Critics of drone campaign believe that more innocent people will be killed if US strikes are expanded in Yemen.

Press TV has conducted an interview with Conn Hallinan, from Foreign Policy in Focus, to share his opinion on this issue. The following is a rough transcription of the interview.

Press TV: President Obama who is a noble lawyer has approved expanding targeted assassinations in Yemen through drone strikes even when the identity of the victims are not known and it does not take a rocket signs to figure that increased airstrikes will raise the numbers of civilian casualties which then leads to destabilizing Yemen even further. Why is Obama expanding this illegal drone war there?

Hallinan: I think it is a very good question. I think what it is, is that they are calling a situation in Yemen where they had made the issue sort of al-Qaeda, in other words we are fighting al-Qaeda.
In fact the situation in South Yemen is much more complex of that. There is a very strong native grown independence movement that always opposed the unification with North Yemen.

There are lots of different tribes there, there are lots of different political faction etc. and we were induced to down to this question of al-Qaeda which means that I think this is what is happening is that we mean why we are doing this, we are taking sides on the growing civil war in Yemen and that we are using the drones there to support the government in Sana and I think the fact of that is that we are now suddenly a participant in this civil war.
I think it is also important to understand that not even the Americans know exactly what the criteria is for choosing targets. The list of targets has now been expanded according to the Obama administration but the Obama administration never said what the specific criteria that it uses for targeting someone and so basically the American public is in the dark on this question and it certainly has not worked well in Pakistan and has made the situation in Pakistan infinitely worse.

Press TV: What are the accusations placed on the US that this threat of al-Qaeda is actually exaggerated?

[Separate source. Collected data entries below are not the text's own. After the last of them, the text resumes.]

-- ==== Sys2Proof/Laws/KeepsAdapterOps.lean ====
section
/-! SUPPORT. What the operations of Machine/AdapterOps.lean keep (Laws/Keeps.lean says what that is). -/

namespace Sys2Proof.Laws

open Sys2Proof Sys2Proof.Machine

variable {sB : State}

theorem keeps_State_putAdapter (s : State) (a : Adapter)  (hK : Keeps sB s) : Keeps sB (State.putAdapter s a) := by
  unfold State.putAdapter
  repeat' first
    | with_reducible assumption
    | with_reducible apply keeps_onAdp
    | intro _
    | split
    | dsimp only

theorem keeps_State_modAdapter (s : State) (id : Nat) (f : Adapter → Adapter)  (hK : Keeps sB s) : Keeps sB (State.modAdapter s id f) := by
  unfold State.modAdapter
  repeat' first
    | with_reducible assumption
    | with_reducible apply keeps_onAdp
    | intro _
    | split
    | dsimp only

theorem keeps_State_installAdapter (s : State) (x : AdInstall)  (hK : Keeps sB s) : Keeps sB (State.installAdapter s x) := by
  unfold State.installAdapter
  repeat' first
    | with_reducible assumption
    | with_reducible apply keeps_State_event
    | with_reducible apply keeps_State_freeUnbound
    | with_reducible apply keeps_State_putAdapter
    | with_reducible apply keeps_onAdp
    | intro _
    | split
    | dsimp only

theorem keeps_State_installPending (s : State)  (hK : Keeps sB s) : Keeps sB (State.installPending s) := by
  unfold State.installPending
  repeat' first
    | with_reducible assumption
    | with_reducible apply keeps_foldl
    | with_reducible apply keeps_State_finishAt
    | with_reducible apply keeps_State_installAdapter
    | with_reducible apply keeps_onAdp
    | intro _
    | split
    | dsimp only

theorem keeps_State_leavePool (s : State) (id gen : Nat)  (hK : Keeps sB s) : Keeps sB (State.leavePool s id gen) := by
  unfold State.leavePool
  repeat' first
    | with_reducible assumption
    | with_reducible apply keeps_State_modAdapter
    | intro _
    | split
    | dsimp only

theorem keeps_State_poolRoom (s : State) (n : Nat) (z0 : Nat)  (hK : Keeps sB s) : OptKeeps sB (State.poolRoom s n z0) := by
  induction z0 generalizing s n with
  | zero =>
    unfold State.poolRoom
    repeat' first
      | with_reducible assumption
      | with_reducible apply ih
      | with_reducible exact opt_none
      | with_reducible apply opt_some
      | with_reducible apply opt_map
      | with_reducible apply opt_mapTo
      | (refine opt_get ?_ (by assumption); with_reducible apply ih)
      | with_reducible apply keeps_State_leavePool
      | intro _
      | split
      | dsimp only
  | succ n ih =>
    unfold State.poolRoom
    repeat' first
      | with_reducible assumption
      | with_reducible apply ih
      | with_reducible exact opt_none
      | with_reducible apply opt_some
      | with_reducible apply opt_map
      | with_reducible apply opt_mapTo
      | (refine opt_get ?_ (by assumption); with_reducible apply ih)
      | with_reducible apply keeps_State_leavePool
      | intro _
      | split
      | dsimp only

theorem keeps_State_touchPool (s : State) (handle : Nat)  (hK : Keeps sB s) : Keeps sB (State.touchPool s handle) := by
  unfold State.touchPool
  repeat' first
    | with_reducible assumption
    | with_reducible apply keeps_State_modAdapter
    | intro _
    | split
    | dsimp only

theorem keeps_State_endBound (s : State) (id : Nat)  (hK : Keeps sB s) : Keeps sB (State.endBound s id) := by
  unfold State.endBound
  repeat' first
    | with_reducible assumption
    | with_reducible apply keeps_foldl
    | with_reducible apply keeps_State_modSess
    | with_reducible apply keeps_State_pushUpdate
    | with_reducible apply keeps_State_repError
    | with_reducible apply keeps_State_advanceEpoch
    | with_reducible apply keeps_State_endGen
    | intro _
    | split
    | dsimp only

theorem keeps_State_removeAdapter (s : State) (a : Adapter) (code : Nat)  (hK : Keeps sB s) : Keeps sB (State.removeAdapter s a code) := by
  unfold State.removeAdapter
  repeat' first
    | with_reducible assumption
    | with_reducible apply keeps_State_event
    | with_reducible apply keeps_onWts
    | with_reducible apply keeps_onAdp
    | intro _
    | split
    | dsimp only

end Sys2Proof.Laws
end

Hallinan: I do not think there is any question that this al-Qaeda issue in Yemen is greatly exaggerated and they are exaggerating it in the area of the Sahara as well. I mean what they do is that they create these sort of straw man and then they go after the straw man but we know what they do is that they allow for a kind of a military footprint in Yemen, in Somalia, now in Uganda and increasingly in the area of the countries that surround the Sahara Desert.

There is no evidence that al-Qaeda really represents any kind of major threat at this point certainly in Yemen they do not and as a result this is just a way, this is kind of war on terrorism, it is a way to tell Americans well we are protecting you.

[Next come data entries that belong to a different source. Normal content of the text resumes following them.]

-- ==== Sys2Proof/Laws/KeepsHalt.lean ====
section
/-! SUPPORT. What the operations of Machine/Halt.lean keep (Laws/Keeps.lean says what that is). -/

namespace Sys2Proof.Laws

open Sys2Proof Sys2Proof.Machine

variable {sB : State}

theorem keeps_State_modStep (s : State) (n : Nat) (f : Step → Step)  (hK : Keeps sB s) : Keeps sB (State.modStep s n f) := by
  unfold State.modStep
  repeat' first
    | with_reducible assumption
    | with_reducible apply keeps_onSteps
    | intro _
    | split
    | dsimp only

theorem keeps_State_applyAbort (s : State) (first code : Nat)  (hK : Keeps sB s) : Keeps sB (State.applyAbort s first code) := by
  unfold State.applyAbort
  repeat' first
    | with_reducible assumption
    | with_reducible apply keeps_foldl
    | with_reducible apply keeps_State_count
    | with_reducible apply keeps_State_sendLead
    | with_reducible apply keeps_onTiles
    | with_reducible apply keeps_onSteps
    | with_reducible apply keeps_onSrv
    | with_reducible apply keeps_onKv
    | with_reducible apply keeps_onFab
    | intro _
    | split
    | dsimp only

theorem keeps_State_noteClear (s : State) (m : Nat)  (hK : Keeps sB s) : Keeps sB (State.noteClear s m) := by
  unfold State.noteClear
  repeat' first
    | with_reducible assumption
    | with_reducible apply keeps_onSteps
    | intro _
    | split
    | dsimp only

theorem keeps_State_releaseFrom (s : State) (first : Nat)  (hK : Keeps sB s) : Keeps sB (State.releaseFrom s first) := by
  unfold State.releaseFrom
  repeat' first
    | with_reducible assumption
    | with_reducible apply keeps_onSrv
    | intro _
    | split
    | dsimp only

theorem keeps_State_stopTests (s : State)  (hK : Keeps sB s) : Keeps sB (State.stopTests s) := by
  unfold State.stopTests
  repeat' first
    | with_reducible assumption
    | with_reducible apply keeps_onTiles
    | intro _
    | split
    | dsimp only

theorem keeps_State_pruneSteps (s : State)  (hK : Keeps sB s) : Keeps sB (State.pruneSteps s) := by
  unfold State.pruneSteps
  repeat' first
    | with_reducible assumption
    | with_reducible apply keeps_onSteps
    | intro _
    | split
    | dsimp only

theorem keeps_State_settleStop (s : State)  (hK : Keeps sB s) : Keeps sB (State.settleStop s) := by
  unfold State.settleStop
  repeat' first
    | with_reducible assumption
    | with_reducible apply keeps_State_installPending
    | with_reducible apply keeps_State_takeNext
    | with_reducible apply keeps_State_startFade
    | with_reducible apply keeps_State_revertLoans
    | with_reducible apply keeps_State_stopTests
    | intro _
    | split
    | dsimp only

theorem keeps_State_breakDrain (s : State)  (hK : Keeps sB s) : Keeps sB (State.breakDrain s) := by
  unfold State.breakDrain
  repeat' first
    | with_reducible assumption
    | with_reducible apply keeps_State_finishAt
    | with_reducible apply keeps_onSrv
    | intro _
    | split
    | dsimp only

theorem keeps_State_settleCommit (s : State)  (hK : Keeps sB s) : Keeps sB (State.settleCommit s) := by
  unfold State.settleCommit
  repeat' first
    | with_reducible assumption
    | with_reducible apply keeps_State_assignCommits
    | intro _
    | split
    | dsimp only

theorem keeps_State_softHalt (s : State)  (hK : Keeps sB s) : Keeps sB (State.softHalt s) := by
  unfold State.softHalt
  repeat' first
    | with_reducible assumption
    | with_reducible apply keeps_foldl
    | with_reducible apply keeps_State_repError
    | with_reducible apply keeps_State_endGen
    | with_reducible apply keeps_State_settleStop
    | with_reducible apply keeps_State_breakDrain
    | with_reducible apply keeps_State_settleCommit
    | with_reducible apply keeps_onSrv
    | intro _
    | split
    | dsimp only

theorem keeps_State_haltSwap (s : State)  (hK : Keeps sB s) : Keeps sB (State.haltSwap s) := by
  unfold State.haltSwap
  repeat' first
    | with_reducible assumption
    | with_reducible apply keeps_State_finishAt
    | with_reducible apply keeps_State_finishSwapWrites
    | with_reducible apply keeps_onWts
    | intro _
    | split
    | dsimp only

theorem keeps_State_hardHalt (s : State)  (hK : Keeps sB s) : Keeps sB (State.hardHalt s) := by
  unfold State.hardHalt
  repeat' first
    | with_reducible assumption
    | with_reducible apply keeps_foldl
    | with_reducible apply keeps_State_fault
    | with_reducible apply keeps_State_sendLead
    | with_reducible apply keeps_State_revertBorrower
    | with_reducible apply keeps_State_haltTxns
    | with_reducible apply keeps_State_applyAbort
    | with_reducible apply keeps_State_settleStop
    | with_reducible apply keeps_State_breakDrain
    | with_reducible apply keeps_State_haltSwap
    | with_reducible apply keeps_onSrv
    | intro _
    | split
    | dsimp only

theorem keeps_State_failSessions (s : State) (first : Nat)  (hK : Keeps sB s) : Keeps sB (State.failSessions s first) := by
  unfold State.failSessions
  repeat' first
    | with_reducible assumption
    | with_reducible apply keeps_foldl
    | with_reducible apply keeps_State_advanceEpoch
    | with_reducible apply keeps_State_failPending
    | intro _
    | split
    | dsimp only

theorem keeps_State_leadAbort (s : State) (first code m : Nat)  (hK : Keeps sB s) : Keeps sB (State.leadAbort s first code m) := by
  unfold State.leadAbort
  repeat' first
    | with_reducible assumption
    | with_reducible apply keeps_State_fault
    | with_reducible apply keeps_State_sendAll
    | with_reducible apply keeps_State_applyAbort
    | with_reducible apply keeps_State_noteClear
    | with_reducible apply keeps_State_releaseFrom
    | with_reducible apply keeps_State_softHalt
    | with_reducible apply keeps_State_hardHalt
    | with_reducible apply keeps_State_failSessions
    | with_reducible apply keeps_onSteps
    | intro _
    | split
    | dsimp only

theorem keeps_State_raiseAbort (s : State) (step code : Nat)  (hK : Keeps sB s) : Keeps sB (State.raiseAbort s step code) := by
  unfold State.raiseAbort
  repeat' first
    | with_reducible assumption
    | with_reducible apply keeps_State_sendLead
    | with_reducible apply keeps_State_leadAbort
    | intro _
    | split
    | dsimp only

theorem keeps_State_stepFault (s : State) (code : Nat) (u : UnitId) (step : Nat) (c : FaultCtx)  (hK : Keeps sB s) : Keeps sB (State.stepFault s code u step c) := by
  unfold State.stepFault
  repeat' first
    | with_reducible assumption
    | with_reducible apply keeps_State_fault
    | with_reducible apply keeps_State_raiseAbort
    | intro _
    | split
    | dsimp only

theorem keeps_State_askHalt (s : State) (code step : Nat)  (hK : Keeps sB s) : Keeps sB (State.askHalt s code step) := by
  unfold State.askHalt
  repeat' first
    | with_reducible assumption
    | with_reducible apply keeps_State_raiseAbort
    | intro _
    | split
    | dsimp only

theorem keeps_State_loseSession (s : State) (i : Nat)  (hK : Keeps sB s) : Keeps sB (State.loseSession s i) := by
  unfold State.loseSession
  repeat' first
    | with_reducible assumption
    | with_reducible apply keeps_foldl
    | with_reducible apply keeps_State_event
    | with_reducible apply keeps_State_pushClosed
    | with_reducible apply keeps_State_repError
    | with_reducible apply keeps_State_replyFree
    | with_reducible apply keeps_State_freeUnbound
    | with_reducible apply keeps_State_dropSession
    | intro _
    | split
    | dsimp only

theorem keeps_State_markLost (s : State)  (hK : Keeps sB s) : Keeps sB (State.markLost s) := by
  unfold State.markLost
  repeat' first
    | with_reducible assumption
    | with_reducible apply keeps_foldl
    | with_reducible apply keeps_State_repError
    | with_reducible apply keeps_State_advanceEpoch
    | with_reducible apply keeps_State_endGen
    | with_reducible apply keeps_State_dropSession
    | with_reducible apply keeps_State_releaseFrom
    | with_reducible apply keeps_State_loseSession
    | with_reducible apply keeps_onSrv
    | intro _
    | split
    | dsimp only

end Sys2Proof.Laws
end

I do not think that is what the results are. I think that the results are that the American administration is becoming much more isolated in the Middle East at this point which cannot be certainly in the interest of the average Americans.

Press TV: Putting things into perspective, US troops had to leave Iraq-that was a decision Obama was forced into in some regards but the US has made a deal with Afghanistan to keep American troops in the country by some estimates through 2024. The US has expanded drone wars in Afghanistan and Pakistan and Somalia and the country we are talking about, Yemen.

Why is Obama pushing the US and what seems to be a permanent state of war?

Hallinan: Well I think the United States and I think in this regard-it does not matter what administration is in there--I think the United States has always wanted a military implant in Central Asia.

I mean if the United States had troops and they are talking about 15,000 Special Forces in Afghanistan then they would be on the border of Iran, they would be on the border of Pakistan, they would be on the border of China, Uzbekistan, they would be right next to the oil and gas resources of Central Asia.

This is strategically a very, very important area for the United States and that is really what this is about. It never was about fighting terrorism. The invasion of Afghanistan was never really aimed at al-Qaeda or even if that matter the Taliban. It was a kind of warm-up for the invasion of Iraq and also to finally put military units on the ground in Central Asia and that is what their policy is directed and continuing.

I do not think it is going to hold because I do not think you are going to get a peace agreement in Afghanistan as long as American troops are on the ground there. I do not think the Taliban will find that acceptable.